**Exercise objective**. Retype, exactly and only, each line from the one containing "let known := fun" to the end of the records below.

**Data to process**.
════════

-- ==== Sys2Proof/Machine/Tree.lean ====
section
/-! DEFINITION. The management tree (R300–R305) and FANOUT (R307–R310). -/

namespace Sys2Proof.Machine

/-- The tree replaced. -/
def State.setTree (s : State) (t : Tree) : State := { s with tree := t }

/-- TREE_STAT.ROLE: 0 standalone, 1 manager, 2 relay, 3 leaf, 4 unjoined, 5 refused. -/
def State.treeRole (s : State) : Nat := s.fget (rTREE_STAT 0) fTREE_STAT_ROLE

/-- The device's level in the tree. -/
def State.level (s : State) : Nat := s.fget (rTREE_STAT 0) fTREE_STAT_LEVEL

/-- Whether the device is a joined worker. -/
def State.joined (s : State) : Bool := decide (s.treeRole = 2) || decide (s.treeRole = 3)

/-- R300: whether slot k takes part: its bit of EN is 1 and its link is up. A standalone device has no tree. -/
def State.slotUp (s : State) (k : Nat) : Bool :=
  decide (k < 16) && decide (s.treeRole ≠ 0) && s.bit (rTREE_LINKS 0) k &&
    (if k < 8 then s.flag (rSKJ_STAT k) fSKJ_STAT_NATIVE_UP else s.flag (rSKJ_STAT (k - 8)) fSKJ_STAT_UDP_UP)

/-- Whether a child is joined on slot k. -/
def State.childOn (s : State) (k : Nat) : Bool := s.bit (rTREE_LINKS 0) (16 + k)

/-- Whether slot k is the parent slot of a joined worker and takes part. -/
def State.fromParent (s : State) (k : Nat) : Bool := s.joined && decide (s.parentSlot = k) && s.slotUp k

/-- Whether slot k leads to a joined child and takes part. -/
def State.fromChild (s : State) (k : Nat) : Bool := s.childOn k && s.slotUp k

/-- R301: the NODE_ID of the path of slots from the manager down. -/
def nodeOf : List Nat → Nat
  | [] => 0
  | [a] => 2 ^ 14 + a * 2 ^ 8
  | [a, b] => 2 * 2 ^ 14 + a * 2 ^ 8 + b * 2 ^ 4
  | a :: b :: c :: _ => 3 * 2 ^ 14 + a * 2 ^ 8 + b * 2 ^ 4 + c

/-- The level of a NODE_ID. -/
def nodeLevel (n : Nat) : Nat := n / 2 ^ 14 % 4

/-- The slot at level `l` (1–3) of a NODE_ID. -/
def nodeSlot (n l : Nat) : Nat := n / 2 ^ (4 * (3 - l)) % 16

/-- Whether node `n` lies in the subtree of `t`, `t` included. -/
def inSubtree (t n : Nat) : Bool :=
  decide (nodeLevel t ≤ nodeLevel n) && (List.range (nodeLevel t)).all (fun i => decide (nodeSlot t (i + 1) = nodeSlot n (i + 1)))

/-! ### Joining and leaving (R302, R303) -/

/-- HELLO_SEND (R302): the manager, and a joined worker of level 0–2, sends HELLO on every slot that takes part but its parent's. -/
def State.helloSend (s : State) : State :=
  if s.treeRole = 1 ∨ (s.joined ∧ s.level ≤ 2) then
    (List.range 16).foldl (fun t k =>
      if s.slotUp k && !(s.joined && decide (s.parentSlot = k)) then
        t.sendMgmt k (.hello s.nodeId s.level (s.fget (rTIDE_STAT 0) fTIDE_STAT_ROOT_STATE))
      else t) s
  else s

/-- HELLO (R302, R292): the HELLOs of one counter tick, as (slot, NODE_ID, LEVEL, ROOT_STATE). -/
def State.hello (s : State) (l : List (Nat × Nat × Nat × Nat)) : State :=
  let l := l.filter (fun x => s.slotUp x.1)
  if s.treeRole = 4 ∧ s.tree.joining.isNone then
    match l.foldl (fun b x => match b with
      | none => some x
      | some y => if x.2.2.1 < y.2.2.1 ∨ (x.2.2.1 = y.2.2.1 ∧ x.1 < y.1) then some x else b) (none : Option (Nat × Nat × Nat × Nat)) with
    | some x => (s.setTree { s.tree with joining := some x.1 }).sendMgmt x.1 (.join (s.rd64 (rTOL_SERIAL 0)) [])
    | none => s
  else
    match l.find? (fun x => s.fromParent x.1) with
    | some x => (s.setTide { s.tide with parentRoot := some x.2.2.2 }).updateRoot
    | none => s

/-- A child joins on slot k: CHILDREN, the role of relay, and the page event. (DEDUCED, assumption 122) -/
def State.childJoins (s : State) (k : Nat) : State :=
  let s1 := (s.setBit (rTREE_LINKS 0) (16 + k) true).irq (PageKind.treeCtl.addr 0) 1
  if s1.treeRole = 3 then s1.fset (rTREE_STAT 0) fTREE_STAT_ROLE 2 else s1

/-- A child is gone from slot k; the manager forgets the workers below it. (DEDUCED, assumption 123) -/
def State.childLeaves (s : State) (k : Nat) : State :=
  if !s.childOn k then s
  else
    let s1 := (s.setBit (rTREE_LINKS 0) (16 + k) false).irq (PageKind.treeCtl.addr 0) 1
    let s2 := if s1.treeRole = 2 ∧ s1.fget (rTREE_LINKS 0) fTREE_LINKS_CHILDREN = 0 then s1.fset (rTREE_STAT 0) fTREE_STAT_ROLE 3 else s1
    if s2.treeRole = 1 then
      let w := smClear (fun n => decide (nodeSlot n 1 = k)) s2.tree.workers
      (s2.setTree { s2.tree with workers := w }).fset (rTREE_WORKERS 0) fTREE_WORKERS_COUNT w.length
    else s2

/-- JOIN_ACK goes down slot k with the rest of its path; where the path ends there, the child is joined. -/
def State.ackDown (s : State) (k : Nat) (path : List Nat) (node : Option Nat) : State :=
  let s1 := s.sendMgmt k (.joinAck path node)
  if path.isEmpty && node.isSome then s1.childJoins k else s1

/-- JOIN (R302) from slot k, with the joining worker's SERIAL and the path of slots below. (DEDUCED, assumption 122) -/
def State.join (s : State) (k serial : Nat) (path : List Nat) : State :=
  if !s.slotUp k ∨ 3 < path.length + 1 then s
  else if s.treeRole = 1 then
    let w := smClear (fun n => decide (smGet (2 ^ 64) s.tree.workers n = serial)) s.tree.workers
    if 2047 ≤ w.length then s.ackDown k path none
    else
      let node := nodeOf (k :: path)
      let w1 := smPut node serial w
      ((s.setTree { s.tree with workers := w1 }).fset (rTREE_WORKERS 0) fTREE_WORKERS_COUNT w1.length).ackDown k path (some node)
  else if s.joined then s.sendMgmt s.parentSlot (.join serial (k :: path))
  else s

/-- JOIN_ACK (R301, R302) from slot k: for this worker where the path is empty, else for a worker below. -/
def State.joinAck (s : State) (k : Nat) (path : List Nat) (node : Option Nat) : State :=
  match path with
  | [] =>
    if s.treeRole = 4 ∧ s.tree.joining = some k then
      let s1 := s.setTree { s.tree with joining := none }
      match node with
      | some n =>
        s1.wr32 (rTREE_STAT 0) (3 * 2 ^ 29 + nodeLevel n * 2 ^ 27 + k * 2 ^ 23 + n) |>.irq (PageKind.treeCtl.addr 0) 0
      | none => s1.fset (rTREE_STAT 0) fTREE_STAT_ROLE 5
    else s
  | c :: rest => if s.fromParent k then s.ackDown c rest node else s

/-- TREE_LEAVE (R303): the parent link is down, or 10 ms have passed without a HELLO. (DEDUCED, assumption 123) -/
def State.treeLeave (s : State) : State :=
  if s.treeRole = 4 then s.setTree { s.tree with joining := none }
  else if !s.joined then s
  else
    let s1 := ((s.wr32 (rTREE_STAT 0) (4 * 2 ^ 29)).fset (rTREE_LINKS 0) fTREE_LINKS_CHILDREN 0).irq (PageKind.treeCtl.addr 0) 0
    let s2 := s1.setTide { s1.tide with t1 := none, t2 := none, t3 := none, parentRoot := none }
    let s3 := (s2.sourceLost.updateRoot.emptyBox 4).endGrant 4
    s3.setTree { s3.tree with joining := none, mgrCmd := none, badStage := none }

/-! ### The exchange (R305) -/

/-- SYNC_SEND: SYNC goes to each joined child, stamped with t1. -/
def State.syncSend (s : State) : State :=
  (List.range 16).foldl (fun t k => if s.fromChild k then t.sendMgmt k (.sync s.tide.now) else t) s

/-- SYNC from slot k: the worker stamps t2, sends DELAY_REQ and stamps t3. (DEDUCED, assumption 128) -/
def State.sync (s : State) (k t1 : Nat) : State :=
  if s.fromParent k then
    (s.setTide { s.tide with t1 := some t1, t2 := some s.tide.now, t3 := some s.tide.now }).sendMgmt k .delayReq
  else s

/-- DELAY_REQ from slot k: the parent stamps t4 and returns it. (DEDUCED, assumption 128) -/
def State.delayReq (s : State) (k : Nat) : State := if s.fromChild k then s.sendMgmt k (.delayRsp s.tide.now) else s

/-- A 16-bit field as a signed number. -/
def signed16 (v : Nat) : Int := if v < 2 ^ 15 then v else (v : Int) - 2 ^ 16

/-- DELAY_RSP from slot k: the worker computes θ and applies the sample o = −θ. -/
def State.delayRsp (s : State) (k t4 : Nat) : State :=
  if !s.fromParent k then s
  else
    match s.tide.t1, s.tide.t2, s.tide.t3 with
    | some t1, some t2, some t3 =>
      let a := signed16 (s.fget (rTIDE_ASYM 0 k) fTIDE_ASYM_A)
      let theta := Int.fdiv (((t2 : Int) - t1) - ((t4 : Int) - t3) - a) 2
      let s1 := s.setTide { s.tide with t1 := none, t2 := none, t3 := none }
      if s1.tideSource = 0 then s1.tideSample 0 (-theta) else s1
    | _, _, _ => s

/-! ### FANOUT (R307–R310) -/

/-- A FANOUT request of Table TID-7: where staged data comes from and its buffer, what is asked back, where the results go, and the entries. -/
structure FanReq where
  timeout : Nat
  stage : Loc
  stageBuf : Nat
  ret : Option (Nat × Nat)
  result : Loc
  resultWords : List Nat
  entries : List (Nat × Nat × List Nat)
  deriving DecidableEq, Repr

/-- The little-endian number at `off` of a list of bytes. -/
def leAt (l : List Nat) (off n : Nat) : Nat := leNat (bytesAt l off n)

/-- Whether bytes `off` to `off + n − 1` are all 0. -/
def zeroAt (l : List Nat) (off n : Nat) : Bool := (bytesAt l off n).all (fun b => decide (b = 0))

/-- The four words of a location at `off`. -/
def locAt (l : List Nat) (off : Nat) : List Nat := [leAt l off 4, leAt l (off + 4) 4, leAt l (off + 8) 4, leAt l (off + 12) 4]

/-- A location from a list of its four words. -/
def locOf : List Nat → Option Loc
  | [a, b, c, d] => parseLoc a b c d
  | _ => none

/-- R307: the request read from its location, where it is well formed and mailbox b may name its locations. (DEDUCED, assumption 127) -/
def parseFan (b : Nat) (l : List Nat) : Option FanReq :=
  let n := leAt l 0 4
  let rmax := leAt l 0x1C 4
  let sbuf := leAt l 0x18 1
  let rbuf := leAt l 0x19 1
  let entry := fun e => (leAt l (0x40 + 272 * e) 2, leAt l (0x42 + 272 * e) 1, (List.range 64).map (fun k => leAt l (0x50 + 272 * e + 4 * k) 4))
  match locOf (locAt l 0x08), locOf (locAt l 0x20) with
  | some st, some res =>
    if 1 ≤ n && n ≤ 4096 && 0x40 + 272 * n ≤ l.length && 1 ≤ leAt l 4 4 && leAt l 4 4 ≤ 600000 && zeroAt l 0x1A 2 && zeroAt l 0x30 16 &&
        sbuf < 16 && (rbuf < 16 || rbuf = 0xFF) && rmax % 64 = 0 && locAllowed b st.kind && locAllowed b res.kind &&
        (List.range n).all (fun e => leAt l (0x42 + 272 * e) 1 < 2 && zeroAt l (0x43 + 272 * e) 13) then
      some ⟨leAt l 4 4, st, sbuf, if rbuf = 0xFF then none else some (rbuf, rmax), res, locAt l 0x20, (List.range n).map entry⟩
    else none
  | _, _ => none

/-- R307, R310: the targets of an entry, in NODE_ID order, each with whether a path to it exists. -/
def State.fanTargets (s : State) (e target scope : Nat) : List FanTarget :=
  let known := fun (n : Nat) => s.tree.workers.any (fun x => x.1 = n) && s.fromChild (nodeSlot n 1)
  let one := fun (n : Nat) => (⟨n, e, known n, smGet 0 s.tree.workers n, none, []⟩ : FanTarget)
  if scope = 0 then [one target]
  else (s.tree.workers.filter (fun x => inSubtree target x.1)).map (fun x => one x.1)

/-- A list cut into pieces of 16 KiB, each with its offset, of `fuel` pieces at most. -/
def pieces : Nat → Nat → List Nat → List (Nat × List Nat)
  | 0, _, _ => []
  | fuel + 1, off, l => if l.isEmpty then [] else (off, l.take 16384) :: pieces fuel (off + 16384) (l.drop 16384)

════════

**Problem solution**.
  let known := fun (n : Nat) => s.tree.workers.any (fun x => x.1 = n) && s.fromChild (nodeSlot n 1)
  let one := fun (n : Nat) => (⟨n, e, known n, smGet 0 s.tree.workers n, none, []⟩ : FanTarget)
  if scope = 0 then [one target]
  else (s.tree.workers.filter (fun x => inSubtree target x.1)).map (fun x => one x.1)

/-- A list cut into pieces of 16 KiB, each with its offset, of `fuel` pieces at most. -/
def pieces : Nat → Nat → List Nat → List (Nat × List Nat)
  | 0, _, _ => []
  | fuel + 1, off, l => if l.isEmpty then [] else (off, l.take 16384) :: pieces fuel (off + 16384) (l.drop 16384)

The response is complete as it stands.